Par : Joël Pierre Chevreux
Où sont passés mes points ? Pas ceux de mon permis de conduire, mais ceux que l'indécente débandade typographique voudrait nous imposer ! Oui, je l'avoue, leur suppression entre les sigles m'agace prodigieusement et je le clame haut et fort car je le vis comme une injustice typographique et littéraire. Oui, je suis de ces vieux ronchons qui regrettent la belle époque où une abréviation se méritait à force de points, d'espaces insécables et de sueur académique. Tout s'est effondré avec la révolution des années 80. Aujourd'hui, je pousse un coup de gueule pour la réhabilitation des points, contre ce glissement typographique que d'aucuns voudraient appeler "progrès".

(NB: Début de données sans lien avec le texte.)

-- ==== Sys2Proof/Machine/Regs.lean ====
section
/-!
DEFINITION. Machine/Regs.lean: every field of every register table of the spec (spec 02, 03, 04, 08 to 20), each as the
place of its bits and its reset value, and the table of registers by which an access of PF0 BAR0 finds them (R3, R6, R7).
Fields the spec fills at start or from fuses stand at 0 until DEVICE_START writes them (DESIGN CHOICE, log 9).
-/
namespace Sys2Proof.Machine

/-- One register of PF0 BAR0: its name, offset, width in bits, stride and count of copies, block code and fields. -/
structure RegDesc where
  name : String
  off : Nat
  width : Nat
  stride : Nat
  count : Nat
  block : Nat
  fields : List (FTy × Fld)
deriving DecidableEq, Repr

namespace Reg
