-- ==== Sys2Proof/Machine/State.lean ====
section
/-!
DEFINITION. Machine/State.lean: the state of the block as plain data, the reasons a step can stop, and the state after reset.
-/
namespace Sys2Proof.Machine

/-- Status codes of a completion (spec 03, R64). -/
inductive Status where
  | done
  | part
  | busy
  | revoked
  | tenantGone
  | versionConflict
  | unmapped
  | accessDenied
  | poisoned
  | guardMismatch
  | timeout
  | badDescriptor
  | busError
  | replayed
  | fatal
  | numeric
deriving DecidableEq, Repr

/-- Kind of a faulting address (spec 03, R61 table): none, PVA, PPA, region ID, host IOVA. -/
inductive FaultKind where
  | none
  | pva
  | ppa
  | region
  | iova
deriving DecidableEq, Repr

/-- How a request, tile or descriptor ended: status, faulting address, its kind and the hint (spec 03, R64). -/
structure Fin where
  st : Status
  addr : Nat
  kind : FaultKind
  hint : Nat
deriving DecidableEq, Repr

/-- A memory key as loaded: the slot and the number of loads the slot had seen (spec 17, R356: no load repeats a key). -/
structure MemKey where
  slot : Nat
  serial : Nat
deriving DecidableEq, Repr

/-- What a stored codeword holds beside its 64 plaintext bytes (spec 11, R235): poison, the key it was written under
(`enc` is set exactly when there is one), the difference of its guard from the guard of its bytes, the symbols in error, and the flag of
the zero codeword. The format byte and the check symbols follow from these. -/
structure GranMeta where
  poison : Bool
  key : Option MemKey
  gxor : Nat
  errs : SymErr
  zero : Bool := false
deriving DecidableEq, Repr

/-- A parity delta not yet applied (spec 11, R253): the physical granule written and the acknowledgement that waits. -/
structure Delta where
  gran : Nat
  ackId : Nat
deriving DecidableEq, Repr

/-- Pool memory (spec 10, 11): bytes by physical address, codeword metadata by physical granule, zero-map bits by block,
map granules lost under R256 (`zlost`), groups of 512 blocks whose unlisted granules are poisoned and whose unlisted bits are
clear (`pdef`; elsewhere an unlisted bit is set), the lines of the two zero-map cache slices by slice × 1024 + set, most recently used
first, each with its dirty mark (R230), pending parity deltas, the capacity mode with the stack set aside as hot spare, and lost
channels (stack × 32 + channel). -/
structure MemState where
  bytes : NMap Byte
  gran : NMap GranMeta
  zmap : NMap Bool
  zlost : NMap Bool
  zcache : NMap (List (Nat × Bool))
  deltas : List Delta
  prot : Bool
  spare : Nat
  lostCh : NMap Bool
  pdef : NMap Bool
deriving DecidableEq, Repr

/-- One arbiter instance (spec 10, R226 to R228): rotating pointer, grant counter, the waits of present requesters, and the wait hints
that the last decision gave its losers. -/
structure ArbState where
  ptr : Nat
  cnt : Nat
  waits : NMap Nat
  hints : NMap Nat := []
deriving DecidableEq, Repr

/-- An extent record (spec 02, R32); `rsv` tells that a reserved bit was set. -/
structure ExtRec where
  pvaStart : Nat
  length : Nat
  valid : Bool
  ppaEll : Nat
  rd : Bool
  wr : Bool
  rmw : Bool
  coherent : Bool
  zeroFill : Bool
  hostBacked : Bool
  place : Place
  regionRef : Bool
  keyTenant : Nat
  revEpoch : Nat
  hostEll : Nat
  pasid : Nat
  rsv : Bool
deriving DecidableEq, Repr

/-- A translated byte: its PPA, placement, key_tenant, coherent and zero_fill attributes, the tenant's own record and its
PPA (the extent that counts the work in flight). -/
structure Xl where
  ppa : Nat
  place : Place
  keyTenant : Nat
  coherent : Bool
  zeroFill : Bool
  ext : ExtRec
  recPpa : Nat
deriving DecidableEq, Repr

/-- A region record (spec 02, R38). -/
structure RgnRec where
  opn : Bool
  owner : Nat
  version : Nat
  setPpa : Nat
  setCount : Nat
  length : Nat
deriving DecidableEq, Repr
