/-! Corrected and uncorrectable codewords -/

/-- The fields that name the row of a physical address: pseudo-channel, bank, row (R215). -/
def rowOf (p : Nat) : Nat × Nat × Nat := (bitsOf (zOf p) 10 1, bitsOf (zOf p) 11 6, bitsOf (zOf p) 17 15)

/-- Log entry n is valid and names the row of p (R242). -/
def logMatches (s : State) (p n : Nat) : Bool :=
  getB s Reg.rasCeLogA_valid n && getF s Reg.rasCeLogA_stack n == stackOf p
  && getF s Reg.rasCeLogA_channel n == chanOf p % 32
  && (getF s Reg.rasCeLogA_pseudo_channel n, getF s Reg.rasCeLogA_bank n, getF s Reg.rasCeLogA_row n) == rowOf p

/-- The log entry a correction goes to: the row's own, a free one, or the one updated least recently (R242). -/
def logSlot (s : State) (p : Nat) : Nat × Bool × Bool :=
  match (List.range 64).find? (logMatches s p) with
  | some n => (n, true, false)
  | none =>
    match (List.range 64).find? (fun n => !getB s Reg.rasCeLogA_valid n) with
    | some n => (n, false, false)
    | none => (s.ras.logAge.getLastD 0, false, true)

/-- Record a correction in the correctable-error log (R242). -/
def logCe (s : State) (p symbol : Nat) (two : Bool) : State :=
  let r := logSlot s p
  let n := r.1
  let s := if r.2.2 then bumpSat s Reg.rasCeEvict_count else s
  let cnt := if r.2.1 then satAdd 16 (getF s Reg.rasCeLogB_count n) 1 else 1
  let row := rowOf p
  let s := setF s Reg.rasCeLogA_stack (stackOf p) n
  let s := setF s Reg.rasCeLogA_channel (chanOf p % 32) n
  let s := setF s Reg.rasCeLogA_pseudo_channel row.1 n
  let s := setF s Reg.rasCeLogA_bank row.2.1 n
  let s := setF s Reg.rasCeLogA_row row.2.2 n
  let s := setF s Reg.rasCeLogA_column (zOf p) n
  let s := setF s Reg.rasCeLogA_symbol symbol n
  let s := setB s Reg.rasCeLogA_two_symbol two n
  let s := setB s Reg.rasCeLogA_valid true n
  let s := if r.2.1 then s else setB s Reg.rasCeLogB_repaired false n
  let s := setF s Reg.rasCeLogB_count cnt n
  let s := setF s Reg.rasCeLogB_last_seen (s.nowNs / 1000000) n
  { s with ras := { s.ras with logAge := n :: s.ras.logAge.filter (fun x => x ≠ n) } }

/-- Place a granule in its stack's repair queue of 256 entries, or count the drop (R239). -/
def queueRepair (s : State) (p : Nat) : State :=
  let st := stackOf p
  let q := ngetD [] s.ras.repairQ st
  if q.length < 256 then { s with ras := { s.ras with repairQ := nset [] s.ras.repairQ st (q ++ [p / 64]) } }
  else bumpSat s Reg.mslRepairDrop_count

/-- Steps for a corrected codeword met by a read (R239). -/
def noteCe (s : State) (p : Nat) (changed : SymErr) : State :=
  let s := bump s Reg.rasStkCe_count 1 (stackOf p)
  queueRepair (logCe s p ((changed.head?.map (·.1)).getD 0) (decide (changed.length = 2))) p

/-- Count an uncorrectable codeword, in the stack's counter and in the window of ue_limit (R240, R255). -/
def noteUe (s : State) (p : Nat) : State :=
  let st := stackOf p
  let w := ngetD (s.nowNs, 0) s.ras.ueWindow st
  let w := if 1000000000 < s.nowNs - w.1 then (s.nowNs, 1) else (w.1, w.2 + 1)
  let s := bump s Reg.rasStkUe_count 1 st
  { s with ras := { s.ras with ueWindow := nput s.ras.ueWindow st w } }

/-- Rewrite a stored codeword as the poisoned codeword (R235, R240). -/
def poisonInPlace (s : State) (g : Nat) : State :=
  putMeta (putBytes s (g * 64) (List.replicate 64 0)) g metaPoison

/-! Granules -/

/-- The offset in reserved memory of a physical address that lies there (R211, R215). -/
def rsvOffset (s : State) (p : Nat) : Nat :=
  let st := stackOf p
  let pf := frameOfPhys p
  let f := if s.mem.prot then 10 * (pf / 11) + (if memberIndex s st < pf % 11 then pf % 11 - 1 else pf % 11) else pf
  let v := 4 * (zOf p % 16384 / 4096) + chanOf p % 4
  let m := (members s).length
  (f - (framesOf s st - rsvFrames s)) * (m * ellBytes) + (v * m + memberIndex s st) * 4096 + p % 4096

/-- The zero-map granule that a physical address holds, if it holds one: the map begins at the first byte of reserved memory and has
301,989,888 bits (R211, R230). -/
def mapGranAt (s : State) (p : Nat) : Option Nat :=
  if !isRsvPhys s p then none
  else if rsvOffset s p / 64 < 589824 then some (rsvOffset s p / 64) else none

/-- The 64 bytes of zero-map granule n (R230). -/
def mapBytes (s : State) (n : Nat) : List Byte :=
  (List.range 64).map (fun i => BitVec.ofNat 8 ((List.range 8).foldl (fun a j => a + b2n (zbit s (n * 512 + i * 8 + j)) * 2 ^ j) 0))

/-- The plaintext bytes of physical granule g: a zero-map granule holds the map's bits. -/
def storedBytes (s : State) (g : Nat) : List Byte :=
  match mapGranAt s (g * 64) with
  | some n => mapBytes s n
  | none => granBytes s g
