-- ==== Sys2Proof/Machine/OpsServe.lean ====
section
/-!
DEFINITION. Machine/OpsServe.lean: the operators for attention and mixture of experts (spec 06): layout checks, pre-passes,
tiles and the computation of one tile or one unit of output.
-/
namespace Sys2Proof.Machine
open Sys2Proof

/-- Bytes per element of a plain format code. -/
def fmtBytes (code : Nat) : Nat := fmtBits code / 8

/-- The element format of a code. -/
def elOf (code : Nat) : Elem := (elemOf code).getD (.fl ffFp32)

/-- exp(a − m), where a score of −∞ contributes 0 (R156). -/
def expDiff (a m : Px) : Px :=
  if a.p || m.p then pVal ⟨fpZero, 0⟩
  else if a.x.v = .inf true then pVal ⟨fpZero, a.x.fl⟩
  else pVal (fExp (fAdd a.x (fNeg m.x)))

/-! ATTEND_DECODE (R126 to R131) -/

/-- head_dim of an hd code. -/
def hdDim (hd : Nat) : Nat := 64 * 2 ^ hd
/-- n_seq -/
def adSeqs (raw : Nat) : Nat := dfld raw 0x40 0 32
/-- page_tokens -/
def adTok (raw : Nat) : Nat := 2 ^ dfld raw 0x48 0 4
/-- n_kv_heads -/
def adKv (raw : Nat) : Nat := dfld raw 0x49 0 7
/-- n_q_heads -/
def adQ (raw : Nat) : Nat := dfld raw 0x4A 0 8
/-- head_dim -/
def adDim (raw : Nat) : Nat := hdDim (dfld raw 0x4B 0 2)
/-- lse_en -/
def adLse (raw : Nat) : Bool := dbit raw 0x4B 2
/-- Bytes of one token's keys. -/
def adTokBytes (raw : Nat) : Nat := adKv raw * adDim raw * fmtBytes (dfld raw 0x4C 4 4)
/-- page_bytes -/
def adPage (raw : Nat) : Nat := 2 * adTok raw * adTokBytes raw
/-- Bytes of a query row. -/
def adQRow (raw : Nat) : Nat := adQ raw * adDim raw * fmtBytes (dfld raw 0x4C 0 4)
/-- Bytes of an output row. -/
def adORow (raw : Nat) : Nat := adQ raw * adDim raw * fmtBytes (dfld raw 0x4D 0 4)

/-- A 32-bit pattern is a finite FP32 value. -/
def fin32 (b : Nat) : Bool := match fpDecode ffFp32 b with | .fin _ _ _ => true | _ => false

/-- An ATTEND_DECODE is refused (R101, R126). -/
def badAttend (raw : Nat) : Bool :=
  [0x10, 0x18, 0x20, 0x28, 0x30].any (fun o => !pvaOk (dfld raw o 0 64) 64)
  || (if adLse raw then !pvaOk (dfld raw 0x38 0 64) 1 else dfld raw 0x38 0 64 != 0)
  || adSeqs raw == 0 || decide (512 < adSeqs raw) || dfld raw 0x44 0 32 == 0
  || decide (8 < dfld raw 0x48 0 4) || dfld raw 0x48 4 4 != 0
  || adKv raw == 0 || decide (64 < adKv raw) || dbit raw 0x49 7
  || adQ raw == 0 || decide (128 < adQ raw) || adQ raw % adKv raw != 0 || decide (16 * adKv raw < adQ raw)
  || dfld raw 0x4B 0 2 == 3 || dfld raw 0x4B 3 5 != 0
  || decide (2 < dfld raw 0x4C 0 4) || !([1, 2, 3, 4].contains (dfld raw 0x4C 4 4))
  || decide (2 < dfld raw 0x4D 0 4) || dfld raw 0x4D 4 4 != 0 || !numctlOk (dfld raw 0x4E 0 8) || dfld raw 0x4F 0 8 != 0
  || decide (8192 < adQ raw * adDim raw) || decide (65536 < adPage raw)
  || (adLse raw && adQ raw % 16 != 0)
  || !fin32 (dfld raw 0x50 0 32) || !fin32 (dfld raw 0x54 0 32) || !fin32 (dfld raw 0x58 0 32) || !dzero raw 0x5C 0x80

/-- Page-table entries that a record reaches. -/
def recEntries (pt lo hi : Nat) : Nat := if lo = hi then 0 else (hi - 1) / pt - lo / pt + 1

/-- Record j of the pre-pass as (tok_lo, tok_hi, pt_first). -/
def adRec (p : Pre) (j : Nat) : Nat × Nat × Nat := (p.xs.getD (3 * j) 0, p.xs.getD (3 * j + 1) 0, p.xs.getD (3 * j + 2) 0)

/-- Entries reached by records before j. -/
def adBefore (raw : Nat) (p : Pre) (j : Nat) : Nat :=
  ((List.range j).map (fun i => recEntries (adTok raw) (adRec p i).1 (adRec p i).2.1)).sum

/-- The first pass reads the sequence records (R127). A record of a granule that is poisoned or could not be read is not judged, and none
after it (R65). -/
def attendRecs (raw : Nat) (v : View) : Pre ⊕ Fin :=
  let base := dfld raw 0x18 0 64
  let js := List.range (adSeqs raw)
  let p : Pre := ⟨js.flatMap (fun j => [vNat v (base + 16 * j + 4) 4, vNat v (base + 16 * j) 4, vNat v (base + 16 * j + 8) 4]), []⟩
  match js.find? (fun j =>
      let r := adRec p j
      (List.range (j + 1)).all (fun i => vSure v (base + 16 * i) 16) && (decide (r.2.1 < r.1) || decide (4194304 < r.2.1) || vNat v (base + 16 * j + 12) 4 != 0
      || decide (262144 < adBefore raw p (j + 1)))) with
  | some j => .inr (Fin.atPva .badDescriptor (base + 16 * j))
  | none => .inl p

/-- What the second pass reads: each record's entries. -/
def attendEntryRanges (raw : Nat) (p : Pre) : List (Nat × Nat) :=
  ((List.range (adSeqs raw)).map (fun j =>
    let r := adRec p j
    (dfld raw 0x20 0 64 + 4 * (r.2.2 + r.1 / adTok raw), 4 * recEntries (adTok raw) r.1 r.2.1))).filter (fun x => x.2 ≠ 0)

/-- The second pass reads the page numbers (R127). -/
def attendEntries (raw : Nat) (p : Pre) (v : View) : Pre ⊕ Fin :=
  let addrs := (attendEntryRanges raw p).flatMap (fun r => (List.range (r.2 / 4)).map (fun i => r.1 + 4 * i))
  let ys := addrs.map (fun a => vNat v a 4)
  match (addrs.zip ys).find? (fun x => decide (dfld raw 0x44 0 32 ≤ x.2) && vSure v x.1 4) with
  | some x => .inr (Fin.atPva .badDescriptor x.1)
  | none => .inl ⟨p.xs, ys⟩
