/-- A context passes R52. -/
def ctxOk (s : State) (q : Nat) (c : QCtx) : Bool :=
  !c.rsv && decide (4 ≤ c.sqLog2) && decide (c.sqLog2 ≤ 16) && decide (4 ≤ c.cqLog2) && decide (c.cqLog2 ≤ 16)
  && decide (c.predCount ≤ 256) && decide (c.predBase + c.predCount ≤ 65536)
  && ringBaseOk s c.sqHost c.sqBase && ringBaseOk s c.cqHost c.cqBase && c.intMode ≠ 3
  && !(c.intMode == 1 && decide (msixSize s q ≤ c.intVector))

/-! Errors (R72, R448) -/

/-- An entry of the QMG error ring (R442). -/
def logQmg (s : State) (cause q fn lost : Nat) (tenant : Option Nat) : State :=
  logErr s ringQmg cause ⟨tenant, 0, q, q / 64 + fn % 128 * 1024 + min lost 0xFFFFFF * 2 ^ 32, 0⟩

/-- A cause of R72 on a queue: ERROR from ENABLED or ERROR; DISABLING and DISABLED keep their state (R448). -/
def queueError (s : State) (q cause fn lost : Nat) : State :=
  let r := readCtx s q
  let c := r.1
  let s := putCtx r.2.2 q { c with state := if c.state = 1 ∨ c.state = 2 then 2 else c.state, errCause := cause }
  logQmg s cause q fn lost (some c.tenant)

/-- A context that was never written. -/
def ctx0 : QCtx := parseCtx 0

/-- A context that cannot be read is lost: QMG keeps the queue in ERROR, or DISABLED where it was, with cause 0x05 (R72, R448). -/
def markLost (s : State) (q : Nat) : State :=
  let t := ngetD 0 s.qmg.tenantOf q
  let st := if s.qmg.live.contains q then 2 else 0
  logQmg { s with qmg := { s.qmg with lost := nput s.qmg.lost q { ctx0 with state := st, tenant := t, errCause := 5 } } } 5 q 0x7F 0 (some t)

/-- A dropped doorbell write (R54, R56, R447). -/
def dropDoorbell (s : State) (q fn : Nat) : State := logQmg (bumpSat s Reg.qmgDbDrop_count) 0x10 q fn 0 none

/-! Predicate slots (R67) -/

/-- A slot that nothing has written. -/
def slot0 : PredSlot := ⟨0, false, none⟩

/-- Slot i of the pool. A slot given to two queues is one slot here, so that each sees what the other wrote (R52 leaves the values each
one sees undefined; DESIGN CHOICE, log 126). -/
def slotAt (s : State) (i : Nat) : PredSlot := ngetD slot0 s.qmg.slots i

/-- Set slot i of the pool. -/
def setSlot (s : State) (i : Nat) (v : PredSlot) : State := { s with qmg := { s.qmg with slots := nset slot0 s.qmg.slots i v } }

/-- Change one descriptor by its number. -/
def modDesc (s : State) (uid : Nat) (f : Desc → Desc) : State :=
  { s with qmg := { s.qmg with descs := s.qmg.descs.map (fun d => if d.uid = uid then f d else d) } }

/-- The descriptor of a number. -/
def descOf (s : State) (uid : Nat) : Option Desc := s.qmg.descs.find? (fun d => d.uid == uid)

/-- A producer writes a slot: the pending mark clears, and descriptors that recorded the slot see it cleared once
(R67, R144). -/
def clearSlot (s : State) (i value : Nat) (failed : Option Status) : State :=
  let s := setSlot s i ⟨value, false, failed⟩
  { s with qmg := { s.qmg with descs := s.qmg.descs.map (fun d =>
      if d.waits.contains i then
        { d with waits := d.waits.filter (fun x => x ≠ i),
                 failedWaits := match failed with | some st => d.failedWaits ++ [(i, st)] | none => d.failedWaits }
      else d) } }

/-- Set every slot of a context to 0, not pending (R67). -/
def clearPreds (s : State) (c : QCtx) : State :=
  (List.range c.predCount).foldl (fun s i => setSlot s (c.predBase + i) slot0) s

/-! Completion records (R62 to R64) -/

/-- The fields that a status carries; the others read zero (R64). A DMA transfer reports bytes_done with every status (spec 09 R206). -/
def maskFin (f : Fin) (bytes : Nat) (dma : Bool := false) : Nat × Nat × Nat × Nat :=
  let b := if dma then bytes else match f.st with
    | .busy => 0 | .versionConflict => 0 | .unmapped => 0 | .accessDenied => 0 | .badDescriptor => 0 | .fatal => 0 | _ => bytes
  let h := match f.st with
    | .done => f.hint | .busy => f.hint | .versionConflict => f.hint | .numeric => f.hint | .replayed => f.hint | _ => 0
  let a := match f.st with
    | .revoked => true | .unmapped => true | .accessDenied => true | .poisoned => true | .guardMismatch => true
    | .timeout => true | .badDescriptor => true | .busError => true | .replayed => true | _ => false
  (b, h, if a then f.addr else 0, if a then f.kind.code else 0)

/-- The 32 bytes of a record (spec 03, completion record). -/
def recordBytes (st cls fathom : Nat) (phase : Bool) (q sqHead opcode : Nat) (progress skipped : Bool)
    (reqId hint bytes faultAddr faultKind : Nat) : List Byte :=
  natToLe 8 (st % 256 + (cls % 4 + fathom % 16 * 4 + b2n phase * 128) * 2 ^ 8 + q % 2 ^ 16 * 2 ^ 16 + sqHead % 2 ^ 16 * 2 ^ 32
    + opcode % 256 * 2 ^ 48 + (b2n progress + b2n skipped * 2) * 2 ^ 56)
  ++ natToLe 8 (reqId % 2 ^ 24 + hint % 2 ^ 32 * 2 ^ 32) ++ natToLe 8 bytes
  ++ natToLe 8 (faultAddr % 2 ^ 56 + faultKind % 16 * 2 ^ 56)

/-- Raise the interrupt or notification of a queue and restart its count (R69, R336). -/
def raiseIrq (s : State) (q : Nat) (c : QCtx) : State :=
  let s := { s with qmg := { s.qmg with modCnt := ndel s.qmg.modCnt q, modOldest := ndel s.qmg.modOldest q } }
  if c.intMode = 1 then
    if c.intVector < msixSize s q then (if hostUp s (fnOf s q) && !(s.hif.mute.contains q) then emit s (.msix (fnOf s q) c.intVector) else s)
    else logErr s ringHif 7 ⟨none, 0, fnOf s q, 0, 0⟩
  else if c.intMode = 2 then
    inject s { pkt0 s c.notifyNode 0xC2 4 with tenant := c.tenant, body := q % 2 ^ 16 + c.cqTail % 2 ^ 32 * 2 ^ 32 }
  else s

/-- Account a written record toward the interrupt (R69); mod_time 0 starts no timer. -/
def irqAfter (s : State) (q : Nat) (now : Bool) : State :=
  let c := ctxOf s q
  if c.intMode = 0 then s else
    let n := ngetD 0 s.qmg.modCnt q + 1
    let timed := c.modTime ≠ 0 && (nfind s.qmg.modOldest q).isNone
    if now || decide (max 1 c.modCount ≤ n) then raiseIrq s q c
    else
      { s with qmg := { s.qmg with
          modCnt := nput s.qmg.modCnt q n
          modOldest := if timed then nput s.qmg.modOldest q s.nowNs else s.qmg.modOldest } }

/-- A CQ slot can be written: a host ring through a function that reaches the host, a pool ring on memory that is not lost. -/
def cqWritable (s : State) (q : Nat) (c : QCtx) : Bool :=
  if c.cqHost then hostUp s (fnOf s q)
  else match hwLocate s (localOf (c.cqBase + c.cqTail % 2 ^ c.cqLog2 * 32)) with
    | some p => !isLost s p
    | none => false

/-! Host translations (spec 08 R180, R181) -/

/-- A cached translation lets a function read or write a host page. -/
def atsHit (s : State) (fn pasid page : Nat) (wr : Bool) : Bool :=
  s.hif.ats.any (fun e => e.fn == fn && e.pasid == pasid && e.page == page && (if wr then e.wr else e.rd))

/-- Ask ATS for a page, unless the same asker waits for it already. -/
def atsAsk (s : State) (fn pasid page : Nat) (wr : Bool) (who : AtsWho) : State :=
  if s.hif.waits.any (fun w => w.fn == fn && w.pasid == pasid && w.page == page && w.who == who) then s
  else emit { s with hif := { s.hif with waits := s.hif.waits ++ [⟨fn, pasid, page, wr, who, none⟩] } } (.translationRequest fn pasid (page * 4096))

/-- A record leaves for a CQ in host memory: at once where its page is translated and none waits before it, and after the translation
otherwise (R180, R181). Records never carry Relaxed Ordering (spec 09 R203). -/
def recordToHost (s : State) (o : CqOut) : State :=
  if s.qmg.cqOut.any (fun x => x.queue == o.queue) then { s with qmg := { s.qmg with cqOut := s.qmg.cqOut ++ [o] } }
  else if atsHit s o.fn o.pasid (o.addr / 4096) true then irqAfter (emit s (.memWrite o.fn o.pasid o.addr o.data false false)) o.queue o.irq
  else atsAsk { s with qmg := { s.qmg with cqOut := s.qmg.cqOut ++ [o] } } o.fn o.pasid (o.addr / 4096) true (.cq o.queue)

/-- The records of queue q that waited for a translation leave in their order (R181). -/
def recordsGo (s : State) (q : Nat) : State :=
  let mine := s.qmg.cqOut.filter (fun o => o.queue == q)
  mine.foldl recordToHost { s with qmg := { s.qmg with cqOut := s.qmg.cqOut.filter (fun o => o.queue ≠ q) } }
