/-- The tiles of a batch are over: partial states are combined here and the result joins the descriptor (R83, R84, R129). `num` is the tile that
carries the status: the one the response names, or the batch's lowest where none did (DESIGN CHOICE, log 41). -/
def batchOver (s : State) (uid node : Nat) (f : Fin) (num : Option Nat) (bytes : Nat) (parts : List Part) (env : NMap Gran) : State :=
  match s.nme.batches.find? (fun b => b.uid == uid && b.node == node && b.sent), descOf s uid with
  | some b, some d =>
    let n := num.getD (b.tiles.foldl min (b.tiles.headD 0))
    let s := { s with nme := { s.nme with batches := s.nme.batches.erase b } }
    let x := xlateAll s [] d.tenant d.binds (parts.flatMap (fun q => rangeNeeds .wr (unitWrites d.raw q.unit)))
    let s := if x.1.fin.st = .done then setBinds x.2 uid x.1.binds else noteEnd x.2 uid n x.1.fin
    let s := if x.1.fin.st = .done then parts.foldl (fun s q => combinePart s uid (anyEngine s) x.1.xl env q) s else s
    let s := noteEnd s uid n f
    let ok := f.st = .done ∨ f.st = .poisoned ∨ f.st = .busError
    let s := modDesc s uid (fun y => { y with bytesDone := y.bytesDone + bytes, tilesOut := b.tiles.foldl (fun l n => l.erase n) y.tilesOut,
                                              tilesOk := if ok then y.tilesOk ++ b.tiles else y.tilesOk })
    afterTiles (sendBatches 256 (stopNumeric s uid f) uid) uid
  | _, _ => s

/-! Stops -/

/-- Stop an engine descriptor at the next tile boundary with a status (R74, R91, R372). -/
def stopEngine (s : State) (uid : Nat) (f : Fin) : State :=
  let s := modDesc s uid (fun d => { (if f.st = .part then d else mergeEnd d 0 f) with stopping := true })
  descCheck (dropUnstarted s uid) uid

end Sys2Proof.Machine
end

Le sacrilège typographique
Je me revois encore ulcéré la première fois, où l'un de mes rédacteurs m'a imposé « SNCF » sans ses points salvateurs. Un choc ! Deux siècles de typographie française balayés d'un revers de main. Le sigle, nu, perdu, devenu simple et pauvre acronyme sans défense. Hélas, la mode s'est répandue : CAF, CNRS, ONU, tous orphelins de ces indispensables points, comme si la langue se devait d'aller toujours plus vite, plus loin, plus fort, quitte à confondre lisibilité et brutalité graphique. Et voici les nouveaux « modernes », pontifiant avec aplomb sur la simplification et l'harmonisation. Pardi ! Tout doit aller vite, même l'œil du lecteur ! Adieu les P.I.B., bonjour les PIB. Les points disparus, un à un, dans cette hystérie collective d'optimisation. L'on se gargarise d'uniformité, d'épure, de productivité typographique. Le point fait, désormais, figure d'ennemi public jusque dans les clubs sportifs. Comment ne pas déplorer ce triomphe de la paresse ? Il faut bien le dire, tout le monde s'en tape royalement de la tradition, pourvu que la machine publie toujours plus vite, plus vite, plus vite.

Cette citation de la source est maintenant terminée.